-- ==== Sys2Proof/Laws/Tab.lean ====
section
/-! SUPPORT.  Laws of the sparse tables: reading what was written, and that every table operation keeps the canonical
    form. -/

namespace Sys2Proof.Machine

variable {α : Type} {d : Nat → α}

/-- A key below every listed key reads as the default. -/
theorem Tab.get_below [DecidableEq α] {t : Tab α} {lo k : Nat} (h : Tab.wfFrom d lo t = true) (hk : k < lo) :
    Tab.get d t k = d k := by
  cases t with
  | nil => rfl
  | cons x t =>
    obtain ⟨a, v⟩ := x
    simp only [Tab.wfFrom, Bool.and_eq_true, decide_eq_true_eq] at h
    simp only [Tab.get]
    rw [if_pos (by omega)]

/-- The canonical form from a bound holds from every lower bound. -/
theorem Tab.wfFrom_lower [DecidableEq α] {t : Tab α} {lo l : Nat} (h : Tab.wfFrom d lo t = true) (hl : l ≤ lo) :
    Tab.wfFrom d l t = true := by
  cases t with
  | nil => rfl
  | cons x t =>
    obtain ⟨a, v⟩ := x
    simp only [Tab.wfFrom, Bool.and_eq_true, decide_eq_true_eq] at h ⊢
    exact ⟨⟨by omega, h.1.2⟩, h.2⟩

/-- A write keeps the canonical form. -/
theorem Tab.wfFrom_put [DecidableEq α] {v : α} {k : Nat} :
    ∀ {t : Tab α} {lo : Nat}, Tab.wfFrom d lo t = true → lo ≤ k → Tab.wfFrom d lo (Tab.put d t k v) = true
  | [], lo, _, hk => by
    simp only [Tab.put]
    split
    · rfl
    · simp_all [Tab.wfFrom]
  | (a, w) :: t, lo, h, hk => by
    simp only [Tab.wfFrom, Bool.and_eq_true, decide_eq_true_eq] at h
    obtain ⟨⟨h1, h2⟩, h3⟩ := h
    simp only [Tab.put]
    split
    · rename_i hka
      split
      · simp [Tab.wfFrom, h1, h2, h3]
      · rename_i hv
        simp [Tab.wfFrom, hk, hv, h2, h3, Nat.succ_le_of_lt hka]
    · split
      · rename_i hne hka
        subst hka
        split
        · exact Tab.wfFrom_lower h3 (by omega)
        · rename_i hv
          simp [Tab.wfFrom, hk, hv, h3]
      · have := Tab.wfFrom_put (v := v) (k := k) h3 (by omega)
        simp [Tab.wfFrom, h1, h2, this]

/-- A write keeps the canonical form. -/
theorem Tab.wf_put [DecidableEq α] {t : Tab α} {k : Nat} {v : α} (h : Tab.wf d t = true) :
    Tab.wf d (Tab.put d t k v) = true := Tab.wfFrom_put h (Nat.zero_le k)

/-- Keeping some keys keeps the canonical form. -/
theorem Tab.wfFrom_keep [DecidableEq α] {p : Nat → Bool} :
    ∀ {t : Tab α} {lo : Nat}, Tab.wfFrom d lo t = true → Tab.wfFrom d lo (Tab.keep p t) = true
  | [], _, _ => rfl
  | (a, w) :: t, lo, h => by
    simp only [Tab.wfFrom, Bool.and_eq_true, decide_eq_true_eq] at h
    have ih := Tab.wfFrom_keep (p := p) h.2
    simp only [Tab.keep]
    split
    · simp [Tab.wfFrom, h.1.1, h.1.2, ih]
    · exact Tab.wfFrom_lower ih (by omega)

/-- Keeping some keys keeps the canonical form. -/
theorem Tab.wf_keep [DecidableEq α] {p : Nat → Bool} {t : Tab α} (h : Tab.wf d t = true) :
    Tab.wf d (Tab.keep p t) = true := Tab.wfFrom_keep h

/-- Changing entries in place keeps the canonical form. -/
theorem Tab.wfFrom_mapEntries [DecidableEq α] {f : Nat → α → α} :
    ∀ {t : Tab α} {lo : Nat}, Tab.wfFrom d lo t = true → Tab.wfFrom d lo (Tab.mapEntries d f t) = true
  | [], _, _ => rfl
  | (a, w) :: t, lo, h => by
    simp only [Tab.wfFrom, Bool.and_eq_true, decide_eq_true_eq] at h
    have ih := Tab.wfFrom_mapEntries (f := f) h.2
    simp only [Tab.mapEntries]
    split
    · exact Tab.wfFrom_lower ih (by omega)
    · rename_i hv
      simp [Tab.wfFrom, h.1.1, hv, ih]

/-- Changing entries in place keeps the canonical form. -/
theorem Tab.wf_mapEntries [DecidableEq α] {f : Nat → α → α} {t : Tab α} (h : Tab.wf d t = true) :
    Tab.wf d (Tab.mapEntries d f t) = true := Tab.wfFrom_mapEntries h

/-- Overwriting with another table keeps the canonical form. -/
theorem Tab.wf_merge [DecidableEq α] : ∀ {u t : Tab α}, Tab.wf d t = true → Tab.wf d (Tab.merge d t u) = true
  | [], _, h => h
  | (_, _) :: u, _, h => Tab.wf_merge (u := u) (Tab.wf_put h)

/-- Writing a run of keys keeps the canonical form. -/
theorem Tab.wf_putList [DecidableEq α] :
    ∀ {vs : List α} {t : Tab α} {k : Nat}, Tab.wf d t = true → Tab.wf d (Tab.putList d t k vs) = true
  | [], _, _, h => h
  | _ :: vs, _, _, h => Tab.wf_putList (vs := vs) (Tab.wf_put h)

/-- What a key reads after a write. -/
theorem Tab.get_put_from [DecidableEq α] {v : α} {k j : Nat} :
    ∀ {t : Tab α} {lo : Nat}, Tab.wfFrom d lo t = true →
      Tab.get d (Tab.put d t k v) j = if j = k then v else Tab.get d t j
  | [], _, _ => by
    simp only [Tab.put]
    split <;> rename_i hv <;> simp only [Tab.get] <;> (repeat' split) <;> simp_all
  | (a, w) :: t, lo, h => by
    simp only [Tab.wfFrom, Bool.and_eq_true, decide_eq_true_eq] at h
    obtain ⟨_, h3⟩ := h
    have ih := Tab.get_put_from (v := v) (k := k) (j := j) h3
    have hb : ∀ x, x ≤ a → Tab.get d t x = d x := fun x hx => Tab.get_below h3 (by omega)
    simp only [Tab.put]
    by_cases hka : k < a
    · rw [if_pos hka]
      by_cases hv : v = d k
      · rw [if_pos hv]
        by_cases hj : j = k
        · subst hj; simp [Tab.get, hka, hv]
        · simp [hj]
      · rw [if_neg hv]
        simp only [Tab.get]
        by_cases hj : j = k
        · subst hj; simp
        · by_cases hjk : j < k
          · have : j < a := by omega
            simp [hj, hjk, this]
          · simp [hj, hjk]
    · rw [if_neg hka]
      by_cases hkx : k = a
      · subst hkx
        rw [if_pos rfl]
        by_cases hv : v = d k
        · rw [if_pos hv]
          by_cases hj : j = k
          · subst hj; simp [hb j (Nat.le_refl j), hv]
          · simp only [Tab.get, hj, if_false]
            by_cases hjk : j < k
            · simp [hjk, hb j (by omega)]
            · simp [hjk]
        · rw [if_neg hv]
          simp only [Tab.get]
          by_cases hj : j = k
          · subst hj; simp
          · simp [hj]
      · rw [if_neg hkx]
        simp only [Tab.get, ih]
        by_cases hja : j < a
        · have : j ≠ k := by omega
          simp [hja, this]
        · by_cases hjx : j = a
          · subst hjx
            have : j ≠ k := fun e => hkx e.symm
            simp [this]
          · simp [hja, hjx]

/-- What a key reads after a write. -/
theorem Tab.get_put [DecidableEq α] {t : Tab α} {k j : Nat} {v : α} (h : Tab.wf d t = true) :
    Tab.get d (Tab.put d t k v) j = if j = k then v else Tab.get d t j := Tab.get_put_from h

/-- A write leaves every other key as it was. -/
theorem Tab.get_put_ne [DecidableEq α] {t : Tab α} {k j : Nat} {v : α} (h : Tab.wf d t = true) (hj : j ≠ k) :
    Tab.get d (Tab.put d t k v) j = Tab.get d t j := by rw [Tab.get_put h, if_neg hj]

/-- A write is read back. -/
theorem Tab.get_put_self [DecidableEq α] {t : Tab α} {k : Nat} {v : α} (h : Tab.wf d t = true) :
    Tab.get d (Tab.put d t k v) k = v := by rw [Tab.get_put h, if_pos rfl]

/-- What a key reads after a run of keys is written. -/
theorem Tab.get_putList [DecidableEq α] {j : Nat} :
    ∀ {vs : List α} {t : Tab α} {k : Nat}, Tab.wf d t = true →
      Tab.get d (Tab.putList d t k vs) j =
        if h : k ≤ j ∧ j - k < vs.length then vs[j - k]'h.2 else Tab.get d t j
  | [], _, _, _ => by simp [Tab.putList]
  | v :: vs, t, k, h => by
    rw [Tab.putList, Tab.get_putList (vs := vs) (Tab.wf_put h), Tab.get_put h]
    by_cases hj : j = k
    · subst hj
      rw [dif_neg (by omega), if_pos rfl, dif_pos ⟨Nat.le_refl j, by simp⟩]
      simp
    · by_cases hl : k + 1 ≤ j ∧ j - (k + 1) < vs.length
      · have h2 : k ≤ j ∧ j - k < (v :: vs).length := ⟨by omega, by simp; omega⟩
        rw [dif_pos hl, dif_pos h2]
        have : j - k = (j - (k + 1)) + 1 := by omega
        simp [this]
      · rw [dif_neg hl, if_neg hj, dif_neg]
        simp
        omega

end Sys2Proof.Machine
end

■ **REQUIRED WORK**
From the records above, transcribe without alteration every line from the one with "theorem Tab.get_put_ne [DecidableEq" to the one with "Tab.get d (Tab.putList", inclusive.

■ **REPLY**
theorem Tab.get_put_ne [DecidableEq α] {t : Tab α} {k j : Nat} {v : α} (h : Tab.wf d t = true) (hj : j ≠ k) :
    Tab.get d (Tab.put d t k v) j = Tab.get d t j := by rw [Tab.get_put h, if_neg hj]

/-- A write is read back. -/
theorem Tab.get_put_self [DecidableEq α] {t : Tab α} {k : Nat} {v : α} (h : Tab.wf d t = true) :
    Tab.get d (Tab.put d t k v) k = v := by rw [Tab.get_put h, if_pos rfl]

/-- What a key reads after a run of keys is written. -/
theorem Tab.get_putList [DecidableEq α] {j : Nat} :
    ∀ {vs : List α} {t : Tab α} {k : Nat}, Tab.wf d t = true →
      Tab.get d (Tab.putList d t k vs) j =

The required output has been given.